José Antonio Sentís | Martes 09 de septiembre de 2008
La pregunta que antecede en el titular podría formularse de otra forma: ¿Es España una Nación suficientemente madura en lo político para valorar la gestión pública de las cuentas del Estado, o se mueve electoralmente sólo por simpatías personales y afinidad ideológica?
La respuesta a estos interrogantes ha sido dispar en la España post-transición. Por lo general, el elemento de afinidad ideológica ha primado para la mayoría, aunque minorías sólidas han votado menos con el corazón y más por la gestión.
Es el caso, por ejemplo, de Andalucía, donde el voto urbano más informado ha dado un resultado electoral en las ciudades, y sólo el peso del voto rural más sensible a la influencia del donativo público adecuadamente gestionado por Chaves ha permitido que éste permanezca invariablemente en el poder con una perseverancia propia de regímenes sin alternativas políticas. Lo mismo ha pasado, en todo caso, con Comunidades de la derecha y, sobre todo, con las que disfrutan de partidos nacionalistas.
De la misma manera, y en plena crisis económica del final de los setenta, un partido de centro derecha, como UCD, pudo capear el temporal de una crisis gracias a factores exógenos a su gestión, como la simpatía de su líder y el miedo a los cambios hacia la izquierda, después de un prolongado franquismo (y con una izquierda, por cierto, aún presa del marxismo).
Felipe González soslayó una crisis incipiente en el 93, igual que Zapatero en 2008, pero cayó en el 96. ¿Lo hizo por la situación económica o por la crisis política paralela, cuando el Gobierno, en vez de gestionar Instituciones Penitenciarias prácticamente vivía en ellas?
José María Aznar demostró una habilidad excepcional para sacar a España con velocidad de aquella crisis del los noventa. ¿Fue por ello reelegido por mayoría absoluta, o por la descomposición política de su alternativa socialista?
Ahora, Mariano Rajoy ha decidido poner todo el énfasis de su oposición en abordar la crisis. Tiene razón en que es el principal problema de los españoles. ¿Debe por ello renunciar a todo debate ideológico?
No es fácil saber si acertará. La experiencia, y los casos antes citados, demuestran un cierto equilibrio en las necesidades de gestión para los votantes, y la simpatía ideológica a líderes y proyectos.
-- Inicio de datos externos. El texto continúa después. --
theorem exchange_session (s : State) (F : List Byte) : (s.exchange F).session = s.session := by
  obtain ⟨-, -, -, hs, -⟩ := exchange_summary s F
  exact hs

/-- Whatever the transport answers, a SEND that passes its checks reads the time, then writes the frame,
and counts it once. -/
theorem exec_send_history (hc : s.session.connected = true) (hP : P.length = 35) :
    ∃ t a rest, exec (.send P) s = .next t ∧
      t.env.trace = s.env.trace ++ .now s.env.nowValue :: .txWrite (stampFrame s P) a :: rest ∧
      t.session = { s.session with sequence := s.session.sequence + 1 } := by
  obtain ⟨new, -, htrace, hsession, -, -, -, -, hnew⟩ :=
    exchange_summary s.afterStamp (stampFrame s P)
  rw [afterStamp_env, afterNow_trace, List.append_assoc] at htrace
  rcases hnew with ⟨a, rfl, -⟩ | ⟨b, rfl, -⟩
  · exact ⟨_, a, [], exec_send_of_passed hc hP, htrace, hsession⟩
  · exact ⟨_, .ok, [.txRead 40 b], exec_send_of_passed hc hP, htrace, hsession⟩

/-- An ENCODE or SEND counts its frame exactly where the checks pass. -/
theorem exec_frame_sequence (hi : i = .encode P ∨ i = .send P) (h : exec i s = .next t) :
    t.session.sequence = s.session.sequence +
      if s.session.connected = true ∧ P.length = 35 then 1 else 0 := by
  rcases frameCheck_cases s P with ⟨hc, hf⟩ | ⟨hc, hP, hf⟩ | ⟨hc, hP, -⟩
  · obtain rfl := Host.Outcome.next.inj ((exec_frame_of_error hi hf).symm.trans h)
    simp [hc]
  · obtain rfl := Host.Outcome.next.inj ((exec_frame_of_error hi hf).symm.trans h)
    simp [hP]
  · rw [if_pos ⟨hc, hP⟩]
    rcases hi with rfl | rfl
    · obtain rfl := Host.Outcome.next.inj ((exec_encode_of_passed hc hP).symm.trans h)
      rfl
    · obtain rfl := Host.Outcome.next.inj ((exec_send_of_passed hc hP).symm.trans h)
      rw [exchange_session, afterStamp_session]

/-! ### The wire, and DECODE of a short reply -/

/-- The wire grows by what the new events put on it. -/
theorem wire_of_trace {d e : Env} {new : List Event} (h : e.trace = d.trace ++ new) :
    e.wire = d.wire ++ new.flatMap Event.onWire := by
  rw [Env.wire, h, List.flatMap_append, Env.wire]

theorem exec_decode_of_length_ne (s : State) (hF : F.length ≠ 40) :
    exec (.decode F) s = .next (s.raise .invalidFrameLength) := by
  simp [exec, execDecode, hF]

/-! ### The statements -/

/-- Settles O22: each error writes the response alone; the frame is stamped with the epoch's distance. -/
theorem encodeBuildsStampedFrame : Obligations.EncodeBuildsStampedFrame := by
  refine fun s P => ⟨rfl, ?unconnected, ?badLength, ?built⟩
  case unconnected => exact fun hc => exec_frame_of_error (.inl rfl) (frameCheck_of_unconnected hc P)
  case badLength => exact fun hc hP => exec_frame_of_error (.inl rfl) (frameCheck_of_length_ne hc hP)
  case built =>
    intro t0 hc h0 hP
    rw [exec_encode_of_passed hc hP, stampFrame_of_epoch h0]
    rfl

/-- Settles O23: the checks of ENCODE, then one equation per outcome of the exchange. -/
theorem sendTransmitsAndReadsReply : Obligations.SendTransmitsAndReadsReply := by
  refine fun s P => ⟨rfl, ?unconnected, ?badLength, ?sent⟩
  case unconnected => exact fun hc => exec_frame_of_error (.inr rfl) (frameCheck_of_unconnected hc P)
  case badLength => exact fun hc hP => exec_frame_of_error (.inr rfl) (frameCheck_of_length_ne hc hP)
  case sent =>
    intro t0 hc h0 hP
    rw [exec_send_of_passed hc hP, stampFrame_of_epoch h0]
    exact ⟨fun n hw => congrArg _ (exchange_of_writeFails (s := s.afterStamp) hw), fun hw =>
      ⟨fun hr => congrArg _ (exchange_of_readFails (s := s.afterStamp) hw hr),
        fun R hr => congrArg _ (exchange_of_reply (s := s.afterStamp) hw hr)⟩⟩

/-- Settles O25: both operations build the stamped frame, which has a frame's shape, the payload in its
place and the stamp after it. -/
theorem builtFramesHaveTheirProperties : Obligations.BuiltFramesHaveTheirProperties := by
  intro s P t0 hc h0 hP
  obtain ⟨hlen, hmarker, hsum, hfold⟩ := stampFrame_shape (s := s) hP
  obtain ⟨t, a, rest, ht, htrace, -⟩ := exec_send_history hc hP
  refine ⟨stampFrame s P, hlen, hmarker, hsum, hfold, buildFrame_payload _ _ hP, ?elapsed,
    stampFrame_sequence s hP, ⟨_, exec_encode_of_passed hc hP, rfl⟩, ⟨t, a, rest, ht, htrace⟩⟩
  rw [← elapsed_cast h0, stampFrame, buildFrame_elapsed _ hP (elapsed_lt s _)]

/-- Settles O26: of the other operations only a handshake touches the session, and it keeps the
sequence. -/
theorem sequenceCountsEachFrameOnce : Obligations.SequenceCountsEachFrameOnce := by
  refine fun i s t h => ⟨fun P hi => exec_frame_sequence hi h, fun hother => ?_⟩
  rcases exec_cases i s t h with ⟨r, rfl, -⟩ | ⟨-, -, rfl⟩ | ⟨P, hi, -⟩ | ⟨P, hi, -⟩
  · rfl
  · rcases handshake_summary s with ⟨-, -, -, hs, -⟩ | ⟨x, -, hs, -⟩ <;> rw [hs]
  · exact absurd hi (hother P).1
  · exact absurd hi (hother P).2

/-- Settles O27: the exchange ends after its write, or after its read; the wire follows from the history. -/
theorem failedSendKeepsItsCount : Obligations.FailedSendKeepsItsCount := by
  intro s P hc hP
  have hF : (stampFrame s P).length = 40 := buildFrame_length P _ _ hP
  refine ⟨fun n hw => ?writeFails, fun hw hr => ?readFails⟩
  case writeFails =>
    have htrace : (s.env.afterNow.afterWrite (stampFrame s P)).trace = s.env.trace ++
        [.now s.env.nowValue, .txWrite (stampFrame s P) (.ioError n)] := by simp [hw]
    refine ⟨_, (exec_send_of_passed hc hP).trans
      (congrArg _ (exchange_of_writeFails (s := s.afterStamp) hw)), rfl, rfl,
      hF ▸ writeAnswer_sent _ _ _ hw, (wire_of_trace htrace).trans ?_, htrace⟩
    simp [Event.onWire]
  case readFails =>
    have htrace : ((s.env.afterNow.afterWrite (stampFrame s P)).afterRead 40).trace = s.env.trace ++
        [.now s.env.nowValue, .txWrite (stampFrame s P) .ok, .txRead 40 .ioError] := by simp [hw, hr]
    refine ⟨_, (exec_send_of_passed hc hP).trans
      (congrArg _ (exchange_of_readFails (s := s.afterStamp) hw hr)), rfl, rfl,
      (wire_of_trace htrace).trans ?_, htrace⟩
    simp [Event.onWire]

/-- Settles O28: the answer to a read is within the 40 bytes asked for and returned as it came. -/
theorem shortReplyIsReturned : Obligations.ShortReplyIsReturned := by
  intro s P R hc hP hw hr
  exact ⟨readAnswer_length _ _ _ hr, _, (exec_send_of_passed hc hP).trans
    (congrArg _ (exchange_of_reply (s := s.afterStamp) hw hr)), rfl,
    fun hR => exec_decode_of_length_ne _ hR.ne⟩

/-- Settles O29: each of two operations stamps the payload anew and leaves the session open. -/
theorem consecutiveFramesDiffer : Obligations.ConsecutiveFramesDiffer := by
  refine fun s P hc hP => ⟨?encodes, ?sends⟩
  case encodes =>
    obtain ⟨hF, hG, htake, hseq⟩ := stampFrame_consecutive (s := s) (t := s.afterStamp.answer _) hP rfl
    exact ⟨_, _, _, _, exec_encode_of_passed hc hP, rfl, exec_encode_of_passed hc hP, rfl,
      hF, hG, htake, hseq, rfl⟩
  case sends =>
    obtain ⟨t, a, rest, ht, htrace, hs⟩ := exec_send_history hc hP
    obtain ⟨u, b, rest', hu, hutrace, hus⟩ := exec_send_history (s := t) (by rw [hs, hc]) hP
    obtain ⟨hF, hG, htake, hseq⟩ := stampFrame_consecutive (s := s) (t := t) hP (by rw [hs])
    exact ⟨t, u, _, _, _, _, a, b, rest, rest', ht, hu, htrace, hutrace, hF, hG, htake, hseq,
      by rw [hus, hs]⟩

end Sys2Proof.Machine
end

section
/-! SUPPORT. The builder of a parameterised payload, part by part (R142, R141), and O32. -/

namespace Sys2Proof.Machine

/-! ### Patching -/

section Patching

variable {B : List Byte} {W : List (Nat × Byte)} {i n : Nat}

theorem patchBytes_cons (B : List Byte) (w : Nat × Byte) (W : List (Nat × Byte)) :
    patchBytes B (w :: W) = patchBytes (B.set w.1 w.2) W := rfl

theorem patchBytes_pair (B : List Byte) (v w : Nat × Byte) :
    patchBytes B [v, w] = (B.set v.1 v.2).set w.1 w.2 := rfl

theorem patchBytes_getElem?_of_not_mem (h : i ∉ W.map Prod.fst) : (patchBytes B W)[i]? = B[i]? := by
  induction W generalizing B with
  | nil => rfl
  | cons w W ih =>
    rw [List.map_cons, List.mem_cons, not_or] at h
    rw [patchBytes_cons, ih h.2, List.getElem?_set_ne (Ne.symm h.1)]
Tal vez se equivoquen quienes piensan, como yo, que las elecciones no se ganan sólo con el bolsillo. Y hablar sólo del bolsillo puede ser tan útil para sacar beneficios políticos, como tan antipático para quienes saben que hay malas noticias, pero no siempre quieren oírlas.
Zapatero puede pasar como el peor gestor económico (perfectamente auxiliado por el vicepresidente Solbes) de un Gobierno español desde el 77. Pero ello no quiere decir que no tenga un admirable cartel entre los suyos, que junto a un mensaje difusamente populista agradable para grandes masas, no le dé la mínima ventaja que necesita (un millón de votos) para gobernar con comodidad y sine die.
Zapatero puede ser tan embustero como Pinocho, pero no estoy seguro de que alguien prefiera votar a Pepito Grillo. Mientras tanto, los grandes asuntos ideológicos pasan de puntillas sobre los pasillos de la derecha española, para no caer en el pecado de la antipatía previamente decretado por los socialistas.
Falta mucho, todavía, para otra votación, pero la política se mueve en largos trechos. Que se lo digan a Obama, que ha sido elegido presidente ya tantas veces que nadie sabe si llegará con fuelle al primer martes después del primer lunes de noviembre.
Entretanto, en España, nos pasaremos tres años dudando en si nos conviene más Pinocho o Pepito Grillo. Aunque los pinochistas nos hayan llevado a la ruina, y los grillistas tengan un invencible complejo de inferioridad.